Staying on the Right Side of the Law in a Digital World

Below Ed Wright, Partner in the commercial team at Shakespeare Martineau, explains that understanding consumer protection and GDPR, as well as how contracts and agreements should be structured, is vital to e-commerce success.

Before anything else, companies must establish how their business model fits inside various regulatory frameworks. For business to business organisations, there is a regulatory regime that they must comply with, but they often have the ability to contract around these regulations, as long as data is processed securely. On the other hand, business to consumer organisations are not only required to follow e-commerce regulations, but they must also comply with a whole layer of compulsory consumer protection legislation. Therefore, the measures that should be taken and what visibility is needed depends heavily on the type of the business and its target customer.

E-commerce has given rise to a host of complexities that were not present “offline”. In order to ensure their protection, consumers must not be placed in a position where they are disadvantaged or unfairly treated. This has led to an increase in the level of consent that is required – specific, informed, unambiguous and given by affirming action – due to its now wide-spread collection and usage, and a resulting reliance for the purposes of contract performance, regulatory compliance or a business’ legitimate interests.

Transparency is key, and consumers must be provided with all the information they need about the business with whom they are dealing, the products or services they are buying, contract processes, how any personal data collected will be stored or shared, and their statutory rights as a consumer or data subject. If a business fails to provide this critical information, consumers may be able to treat the contract with the vendor as void. As well as this, because personal data is so easy to obtain from online sales, businesses must only take essential information and inform consumers of how it will be used, including if it is going to be seen by third parties. If third parties are going to be handling the data, they should be instructed on the correct way to do so, ensuring their actions are in line with the company policy.

Cancellation rights must also be supplied to the consumer for online sales, as trapping them into a sale would break consumer protection regulations. Businesses cannot avoid the cancellation process, so keeping consumers ill-informed only extends the procedure, causing unnecessary issues for both the company and those that have purchased goods from them.

An all-pervading issue in e-commerce, GDPR is another form of consumer protection, which aims to stop the sharing or other use of a person’s data without their consent, as well as stopping businesses from being able to rely on other lawful grounds. All businesses should have their own data protection standards, which cover how employees are expected to deal with any personal data they obtain.

Every business, and employee acting on its behalf, must follow GDPR regulations throughout the process of a sale, meaning security measures need to be in place if data is to be shared outside the country where data protection laws may differ.

Common GDPR pitfalls can often arise from a lack of awareness and compliance by processors engaging in some form of data processing for data controllers.
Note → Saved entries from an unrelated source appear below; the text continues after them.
theorem witness_reset_cuts :
    (withMove (.commandCut ⟨1#32, 0#64, 0#64, 1#64⟩)).presented = false ∧
      (withMove (.commandCut ⟨1#32, 0#64, 0#64, 1#64⟩)).resetLine = false ∧
      (withMove (.commandCut ⟨1#32, 0#64, 0#64, 1#64⟩)).host = .commandCut ⟨1#32, 0#64, 0#64, 1#64⟩ :: [] :=
  ⟨rfl, rfl, rfl⟩

theorem witness_host_command :
    (withMove (.command ⟨3#32, 0#64, 0#64, 0#64⟩)).presented = false ∧
      (withMove (.command ⟨3#32, 0#64, 0#64, 0#64⟩)).resetLine = false ∧
      (withMove (.command ⟨3#32, 0#64, 0#64, 0#64⟩)).host = .command ⟨3#32, 0#64, 0#64, 0#64⟩ :: [] :=
  ⟨rfl, rfl, rfl⟩

theorem witness_idle :
    State.reset.presented = false ∧ State.reset.resetLine = false ∧ State.reset.host = [] := ⟨rfl, rfl, rfl⟩

/-- `CFG 0, 1, 1` presented after reset. -/
def cfgUnit : State := onPort none 1#32 0#64 0x3FF0000000000000#64 1#64

theorem witness_step_keeps_invariant :
    cfgUnit.Inv ∧ step cfgUnit =
      .next (deliver ⟨.ok, 0#8, 0#64⟩ (commit (rangeScale 0#64 0x3FF0000000000000#64 .w1 0) cfgUnit)) :=
  ⟨⟨nofun, nofun, nofun⟩, rfl⟩

/-- `ENC` presented to a block that is not configured. -/
def encUnconfigured : State := onPort none 3#32 0#64 0#64 0#64

theorem witness_only_three_fault :
    encUnconfigured.runFaulted = false ∧
      step encUnconfigured = .next (deliver ⟨.notConfigured, 0#8, 0#64⟩ encUnconfigured) ∧
      (deliver ⟨.notConfigured, 0#8, 0#64⟩ encUnconfigured).runFaulted = true := ⟨rfl, rfl, rfl⟩

theorem witness_added_status_faults :
    encUnconfigured.ready ∧ step encUnconfigured = .next (deliver ⟨.notConfigured, 0#8, 0#64⟩ encUnconfigured) ∧
      (deliver ⟨.notConfigured, 0#8, 0#64⟩ encUnconfigured).responses =
        encUnconfigured.responses ++ [⟨.notConfigured, 0#8, 0#64⟩] := ⟨⟨rfl, rfl⟩, rfl, rfl⟩

/-- A run that has recorded a fault, and then `RDCSR 0`. -/
def faultedThenRead : State :=
  { onPort none 5#32 0#64 0#64 0#64 with responses := [⟨.illegalCommand, 0#8, 0#64⟩] }

theorem witness_run_faults_stay :
    faultedThenRead.runFaulted = true ∧
      Sys2Proof.core.run 1 faultedThenRead = .next (deliver ⟨.ok, 8#8, 0#64⟩ faultedThenRead) := ⟨rfl, rfl⟩

theorem witness_delivered_stay :
    Sys2Proof.core.run 1 faultedThenRead = .next (deliver ⟨.ok, 8#8, 0#64⟩ faultedThenRead) := rfl

theorem witness_failed_changes_nothing :
    encUnconfigured.ready ∧ step encUnconfigured = .next (deliver ⟨.notConfigured, 0#8, 0#64⟩ encUnconfigured) ∧
      (deliver ⟨.notConfigured, 0#8, 0#64⟩ encUnconfigured).responses =
        encUnconfigured.responses ++ [⟨.notConfigured, 0#8, 0#64⟩] ∧ Status.notConfigured ≠ .ok :=
  ⟨⟨rfl, rfl⟩, rfl, rfl, by decide⟩

theorem witness_only_configurations_write :
    exec .cfg cfgUnit =
        .next (deliver ⟨.ok, 0#8, 0#64⟩ (commit (rangeScale 0#64 0x3FF0000000000000#64 .w1 0) cfgUnit)) ∧
      (deliver ⟨.ok, 0#8, 0#64⟩ (commit (rangeScale 0#64 0x3FF0000000000000#64 .w1 0) cfgUnit)).codec ≠
        cfgUnit.codec := ⟨rfl, nofun⟩

/-- `RDCSR 3` presented to K2. -/
def readWidth : State := onPort (some k2) 0x305#32 0#64 0#64 0#64

theorem witness_reading_frame :
    Instr.rdcsr 3#8 ≠ .cfg ∧ Instr.rdcsr 3#8 ≠ .cfgp ∧
      exec (.rdcsr 3#8) readWidth = .next (deliver ⟨.ok, 8#8, 2#64⟩ readWidth) := ⟨nofun, nofun, rfl⟩

theorem witness_valid_follows :
    exec (.rdcsr 3#8) readWidth = .next (deliver ⟨.ok, 8#8, 2#64⟩ readWidth) := rfl

theorem witness_unused_operands :
    Instr.enc ≠ .cfg ∧ Instr.enc ≠ .cfgp ∧
      exec .enc encUnconfigured = .next (deliver ⟨.notConfigured, 0#8, 0#64⟩ encUnconfigured) ∧
      ((∀ idx, Instr.enc ≠ .rdcsr idx) → (0#64 : Word) = encUnconfigured.port.x0) := ⟨nofun, nofun, rfl, fun _ => rfl⟩

theorem witness_cfg_commits : cfgUnit.port.x2 = BitVec.ofNat 64 Width.w1.bytes := rfl

theorem witness_cfg_rejects :
    let s := onPort none 1#32 0#64 0#64 0x100000001#64
    s.port.x2.toNat ≠ 1 ∧ s.port.x2.toNat ≠ 2 ∧ s.port.x2.toNat ≠ 4 ∧ s.port.x2.toNat ≠ 8 := by decide

theorem witness_byte_length_one_two :
    feq (F64.ofNat 1) (F64.ofNat 1) = true ∧ feq (F64.ofNat 2) (F64.ofNat 2) = true := by decide +kernel

theorem witness_byte_length_not_positive :
    (fle (.fin true 0) (F64.ofNat 2) = true ∧ feq (.fin true 0) (F64.ofNat 1) = false ∧
      feq (.fin true 0) (F64.ofNat 2) = false) ∧
    (fle (.inf true) (F64.ofNat 2) = true ∧ feq (.inf true) (F64.ofNat 1) = false ∧
      feq (.inf true) (F64.ofNat 2) = false) := by decide +kernel

theorem witness_byte_length_rounds_up :
    (fgt (F64.ofNat 3) (F64.ofNat 2) = true ∧ fle (F64.ofNat 3) (F64.ofNat 4) = true) ∧
    (fgt (F64.ofNat 4) (F64.ofNat 2) = true ∧ fle (F64.ofNat 4) (F64.ofNat 4) = true) ∧
    (fgt (F64.ofNat 5) (F64.ofNat 4) = true ∧ fle (F64.ofNat 5) (F64.ofNat 8) = true) ∧
    (fgt (F64.ofNat 8) (F64.ofNat 4) = true ∧ fle (F64.ofNat 8) (F64.ofNat 8) = true) := by decide +kernel

theorem witness_byte_length_too_long :
    fle (F64.ofNat 9) (F64.ofNat 8) = false ∧ fle .nan (F64.ofNat 8) = false := by decide +kernel

/-- `CFGP 0, 1, p` presented after reset. -/
def cfgpUnit (p : Word) : State := onPort none 2#32 0#64 0x3FF0000000000000#64 p

/-- V-CFGP-3: `r = 1`. -/
theorem witness_cfgp_unit_ratio :
    fdiv (fsub (asF64 (cfgpUnit 0x3FF0000000000000#64).port.x1) (asF64 (cfgpUnit 0x3FF0000000000000#64).port.x0))
      (asF64 (cfgpUnit 0x3FF0000000000000#64).port.x2) = F64.ofNat 1 := by decide +kernel

theorem witness_cfgp_configures :
    let s := cfgpUnit 0x3FF0000000000000#64
    selectWidth (ceil64 (fdiv (ceil64 (fadd
      (LOG2 (fdiv (fsub (asF64 s.port.x1) (asF64 s.port.x0)) (asF64 s.port.x2))) (F64.ofNat 1))) (F64.ofNat 8))) =
        .ok .w1 := by
  have h : F64.ofNat 1 = .fin false F64.unit := by rw [F64.ofNat, Nat.one_mul]
  intro s
  rw [show fdiv (fsub (asF64 s.port.x1) (asF64 s.port.x0)) (asF64 s.port.x2) = F64.ofNat 1 from
    witness_cfgp_unit_ratio]
  rw [h, LOG2_one]
  decide +kernel

/-- V-CFGP-11: a NaN precision. -/
theorem witness_cfgp_fails :
    let s := cfgpUnit 0x7FF8000000000000#64
    selectWidth (ceil64 (fdiv (ceil64 (fadd
      (LOG2 (fdiv (fsub (asF64 s.port.x1) (asF64 s.port.x0)) (asF64 s.port.x2))) (F64.ofNat 1))) (F64.ofNat 8))) =
        .error .precisionUnrepresentable := by decide +kernel

/-- `r` of the operands presented. -/
def ratio (s : State) : F64 := fdiv (fsub (asF64 s.port.x1) (asF64 s.port.x0)) (asF64 s.port.x2)

/-- V-CFGP-9, V-CFGP-17, V-CFGP-10, V-CFGP-11: `r` is infinite, negative, a NaN. -/
theorem witness_cfgp_without_logarithm :
    ratio (cfgpUnit 0#64) = .inf false ∧ ratio (cfgpUnit 0x8000000000000000#64) = .inf true ∧
    (F64.unit ≠ 0 ∧ ratio (cfgpUnit 0xBFF0000000000000#64) = .fin true F64.unit) ∧
    ratio (cfgpUnit 0x7FF8000000000000#64) = .nan := by decide +kernel

/-- V-CFGP-12: `min = max`. -/
theorem witness_cfgp_zero_ratio :
    ratio (onPort none 2#32 0#64 0#64 0x3FF0000000000000#64) = .fin false 0 := by decide +kernel

/-- V-DEG-1's bounds, and the two zeros. -/
theorem witness_equal_bounds :
    (asF64 0x4014000000000000#64 = .fin false (5 * F64.unit) ∧
      feq (asF64 0x4014000000000000#64) (asF64 0x4014000000000000#64) = true) ∧
    (asF64 0#64 = .fin false 0 ∧ asF64 0x8000000000000000#64 = .fin true 0 ∧
      feq (asF64 0#64) (asF64 0x8000000000000000#64) = true) := by decide +kernel

/-- V-DEG-2, V-DEG-4, V-DEG-5. -/
theorem witness_reversed_or_nan :
    fgt (asF64 0x3FF0000000000000#64) (asF64 0#64) = true ∧ isNaN (asF64 0x7FF8000000000000#64) = true := by
  decide +kernel

/-- V-DEG-3, V-DEG-6, V-DEG-7. -/
theorem witness_infinite_span :
    fsub (asF64 0x7FE1CCF385EBC8A0#64) (asF64 0xFFE1CCF385EBC8A0#64) = .inf false ∧
    (fsub (asF64 0x3FF0000000000000#64) (asF64 0xFFF0000000000000#64) = .inf false ∧
      asF64 0xFFF0000000000000#64 = .inf true ∧ fgt (asF64 0x3FF0000000000000#64) (F64.ofNat 0) = true) ∧
    (fsub (asF64 0xBFF0000000000000#64) (asF64 0xFFF0000000000000#64) = .inf false ∧
      fgt (asF64 0xBFF0000000000000#64) (F64.ofNat 0) = false) ∧
    (∃ m, asF64 0xFFE1CCF385EBC8A0#64 = .fin true m) := by
  refine ⟨by decide +kernel, by decide +kernel, by decide +kernel, ?_⟩
  exact ⟨_, by rw [asF64, if_neg (by decide), F64.ofFields, if_neg (by decide)]; rfl⟩

theorem domain_bits_of_unit_range : domainBitsOf (asF64 0#64) (asF64 0x3FF0000000000000#64) = .fin false 0 := by
  have h : fsub (asF64 0x3FF0000000000000#64) (asF64 0#64) = .fin false F64.unit := by decide +kernel
  rw [domainBitsOf, h, LOG2_one]
  decide +kernel

/-- `[0, 1]` with one byte: scales 128 and 1/128, for every `LN`. -/
theorem witness_reciprocal_scales :
    asF64 (rangeScale 0#64 0x3FF0000000000000#64 .w1 0).scaleFwd = .fin false (128 * F64.unit) ∧
      asF64 (rangeScale 0#64 0x3FF0000000000000#64 .w1 0).scaleRev = .fin false (F64.unit / 128) ∧
      128 * F64.unit ≠ 0 ∧ F64.unit / 128 ≠ 0 := by
  rw [rangeScale, domain_bits_of_unit_range]
  decide +kernel

theorem witness_unconfigured :
    encUnconfigured.codec = none ∧ (8#8).toNat ≤ 8 ∧ 1 ≤ (1#8).toNat := ⟨rfl, by decide, by decide⟩

theorem witness_enc_special :
    (onPort (some k2) 3#32 0xFFF8000000000001#64 0#64 0#64).codec = some k2 ∧
      isNaN (asF64 (onPort (some k2) 3#32 0xFFF8000000000001#64 0#64 0#64).port.x0) = true := by decide +kernel

set_option exponentiation.threshold 4096 in
/-- V-ENC-7 and V-ENC-6: the data next to the bounds. -/
theorem witness_enc_outside :
    let below := onPort (some k1) 3#32 0x8000000000000001#64 0#64 0#64
    let above := onPort (some k1) 3#32 0x40F86A0000000001#64 0#64 0#64
    (below.codec = some k1 ∧ asF64 below.port.x0 = .fin true 1 ∧ flt (asF64 below.port.x0) (asF64 k1.a) = true) ∧
    (above.codec = some k1 ∧ asF64 above.port.x0 = .fin false ((2 ^ 52 + 0x86A0000000001) * 2 ^ 1038) ∧
      fgt (asF64 above.port.x0) (asF64 k1.b) = true) := by decide +kernel

/-- V-ENC-25: `v = B`, the boundary code. -/
theorem witness_enc_regular :
    let s := onPort (some k4) 3#32 0x3FF0000000000000#64 0#64 0#64
    s.codec = some k4 ∧ asF64 s.port.x0 = .fin false F64.unit ∧ flt (asF64 s.port.x0) (asF64 k4.a) = false ∧
      fgt (asF64 s.port.x0) (asF64 k4.b) = false ∧
      toU64 (floor64 (fadd (fmul (asF64 k4.scaleFwd) (fsub (asF64 s.port.x0) (asF64 k4.a))) (asF64 k4.zeroOffset))) =
        some 128 := by decide +kernel

/-- A configuration with the bounds of K4 and the given scale and offset. -/
def scaled (scale offset : Word) : Codec := { k4 with scaleFwd := scale, zeroOffset := offset }

/-- `ENC v` presented to `scaled scale offset`. -/
def encScaled (v scale offset : Word) : State := onPort (some (scaled scale offset)) 3#32 v 0#64 0#64

/-- `rf` of `ENC v` under `scaled scale offset`. -/
def rfScaled (v scale offset : Word) : F64 :=
  floor64 (fadd (fmul (asF64 (scaled scale offset).scaleFwd)
    (fsub (asF64 (encScaled v scale offset).port.x0) (asF64 (scaled scale offset).a)))
    (asF64 (scaled scale offset).zeroOffset))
Common GDPR pitfalls can often arise from a lack of awareness and compliance by processors engaging in some form of data processing for data controllers. However, if processes are regularly assessed, and altered if they are not secure enough, GDPR does not have to be a headache. Businesses are now held specifically accountable for being able to evidence their GDPR compliance and keeping good records of all personal data held, the processing of such data and lawful grounds for doing so, and any process alterations is an ideal way to do this.

Accountability is also no longer purely attached to data controllers. Those who process the data can now be held accountable too and have their own requirements which they must follow. Businesses need to ensure all of their employees carefully consider their role in the protection of personal data to avoid being fined.

The consequences of data breaches are not to be taken lightly. Originally, the maximum fine for a breach was 500,000 euros, however, many businesses were still abusing personal data by sending out mass marketing emails. To tackle this issue, the fines were increased. For relatively minor, procedural non-compliance breaches, businesses may be fined up to 10,000,000 euros or two percent of annual worldwide turnover, depending on scale and severity of consequence. For more severe breaches, including abusive or unscrupulous use of personal data or non-observance of data subject rights, businesses may face fines of up to 20,000,000 euros or four percent of annual worldwide turnover, again depending on scale and severity of consequence.

With those figures in mind, it is clear that companies must be extremely careful that they comply with e-commerce regulations. As long as they make sure that the information they supply is easy to understand and covers every step of the sales process, there should be no issues. E-commerce requires complete certainty on both sides, with transparency being at its heart.